International career
- 1965: Spain / 2 / (0)

= Antonio Betancort =

Spanish footballer (1937–2015)

Antonio Rodrigo Betancort Barrera (13 March 1937 – 15 March 2015) was a Spanish footballer. He was born in Las Palmas, and played as a goalkeeper for Las Palmas, Real Madrid, and Deportivo La Coruña, and the Spain national team.

== Club career ==

==== Early years and breakthrough ====
Betancort started out at his local club UD Las Palmas, who were playing in the La Liga back then. Despite joining the club at age 18 in 1955, he only made his debut in a Copa del Generalisimo match against Atlético Madrid, but the Canarian club got thrashed 6-0. Being the reserve goalkeeper behind starter Pepín and later demoted to third choice by Jose Luis Ulacia, he got his breakthrough in the 1960-61 season with Pepín being sold to Real Betis. That season, Ulacia was meant to take the starting spot, but Betancort still managed to take over and lead the club to 5th place in the Segunda División.

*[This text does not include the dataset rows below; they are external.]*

-- ==== Sys2Proof/Machine/Filter.lean ====
section
/-! DEFINITION. The filter and decimation chain: slots, windows, output values and instants, marking, restarts and banks
(R244 to R295). -/

namespace Sys2Proof.Machine

/-- The index of slot s of tile t. -/
def slotIx (t f : Nat) : Nat := 16 * t + f

def slBound (s : State) (t f : Nat) : Bool := flag s (R.FT_SLOT_BIND t f) F.FT_SLOT_BIND_BOUND
def slCtx (s : State) (t f : Nat) : Nat := fld s (R.FT_SLOT_BIND t f) F.FT_SLOT_BIND_CTX
def slBit (s : State) (t f : Nat) : Bool := flag s (R.FT_SLOT_BIND t f) F.FT_SLOT_BIND_BIT
def slPreset (s : State) (t f : Nat) : Nat := fld s (R.FT_SLOT_BIND t f) F.FT_SLOT_BIND_PRESET
def slSkew (s : State) (t f : Nat) : Nat := fld s (R.FT_SLOT_BIND t f) F.FT_SLOT_BIND_SKEW
def slAlign (s : State) (t f : Nat) : Bool := flag s (R.FT_SLOT t f) F.FT_SLOT_ALIGN
def slCoef (s : State) (t f : Nat) : Bool := flag s (R.FT_SLOT t f) F.FT_SLOT_COEF

/-- The first slot of the context a slot serves: its SCS and DELIVUNS govern (R275). -/
def slHead (s : State) (t f : Nat) : Nat := if slBound s t f then cSlot s (slCtx s t f) else f
def slScs (s : State) (t f : Nat) : Bool := flag s (R.FT_SLOT t (slHead s t f)) F.FT_SLOT_SCS
def slDeliv (s : State) (t f : Nat) : Bool := flag s (R.FT_SLOT t (slHead s t f)) F.FT_SLOT_DELIVUNS

-- ---------------------------------------------------------------- the figures of R254 and R255

def bitN (p : Nat) : Nat := match p with | 0 => 7 | 1 => 50 | 2 => 54 | 3 => 57 | _ => 58
def bitU (p : Nat) : Nat := match p with | 0 => 2 | 1 => 48 | 2 => 53 | 3 => 56 | _ => 57
def wordN (p : Nat) : Nat := match p with | 0 => 1 | 1 => 49 | 2 => 56 | 3 => 57 | _ => 58
def wordU (p : Nat) : Nat := match p with | 0 => 0 | 1 => 48 | 2 => 55 | 3 => 56 | _ => 57
def bitG (p : Nat) : Rat := match p with | 0 => 189 / 2 | 1 => 6270 | 2 => 54651 / 2 | 3 => 231291 / 2 | _ => 937851 / 2
def wordG (p : Nat) : Nat := match p with | 0 => 0 | 1 => 96 | 2 => 441 | 3 => 1821 | _ => 7341

/-- The units of one output: OSR or D, four of them with SCS (R260). -/
def slStep (s : State) (t f : Nat) : Nat :=
  let p := slPreset s t f
  (if slBit s t f then osrOf p else decOf p) * (if slScs s t f then 4 else 1)

def slN (s : State) (t f : Nat) : Nat :=
  if slScs s t f then 1
  else (if slBit s t f then bitN (slPreset s t f) else wordN (slPreset s t f)) + (if slAlign s t f then 24 else 0)

def slU (s : State) (t f : Nat) : Nat :=
  if slScs s t f then 0
  else (if slBit s t f then bitU (slPreset s t f) else wordU (slPreset s t f)) + (if slAlign s t f then 12 else 0)

/-- The group delay in units. -/
def slG (s : State) (t f : Nat) : Rat :=
  let p := slPreset s t f
  if slScs s t f then ((2 * (if slBit s t f then osrOf p else decOf p) - 2 : Nat) : Rat)
  else if slBit s t f then bitG p else ((wordG p : Nat) : Rat)

/-- k_s as it acts: zero with SCS and on a word slot (R272). -/
def slK (s : State) (t f : Nat) : Nat := if slScs s t f || !slBit s t f then 0 else slSkew s t f

/-- Twice the modulator period T of a port in ns (R272). -/
def twiceT (s : State) (n : Nat) : Nat :=
  if flag s (R.FP_BCFG n) F.FP_BCFG_CLKSRC then fld s (R.FP_CLKMON n) F.FP_CLKMON_PMIN + fld s (R.FP_CLKMON n) F.FP_CLKMON_PMAX
  else 20 * fld s (R.FP_CLK n) F.FP_CLK_HALF

/-- k_s = round(s × 50 ns ÷ T), halves rounded down (R272). -/
def skewOf (s : State) (n f : Nat) : Nat := ceilDiv (2 * (100 * f) - twiceT s n) (2 * twiceT s n)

In 1961, Antonio Betancort signed for Real Madrid CF, being planned as a back-up behind José Araquistáin and several other back-ups, such as José Vicente and Rogelio Domínguez, in the hope to again fight himself to the starting XI. However, he managed to not play a single match, resulting in signing for La Liga promotees Deportivo de A Coruña the following summer. Again, he fought himself into the usual squad, but he didn't avoid a 14th place finish, resulting in a participation in the relegation play-offs. Nevertheless, after losing both legs to Levante UD, he again signed for Miguel Muñoz' Real Madrid in 1963.

==== Second spell at Real Madrid and rise to stardom (1963-1971) ====
Antonio Betancort died on 15 March 2015 in Las Palmas, of undisclosed reasons.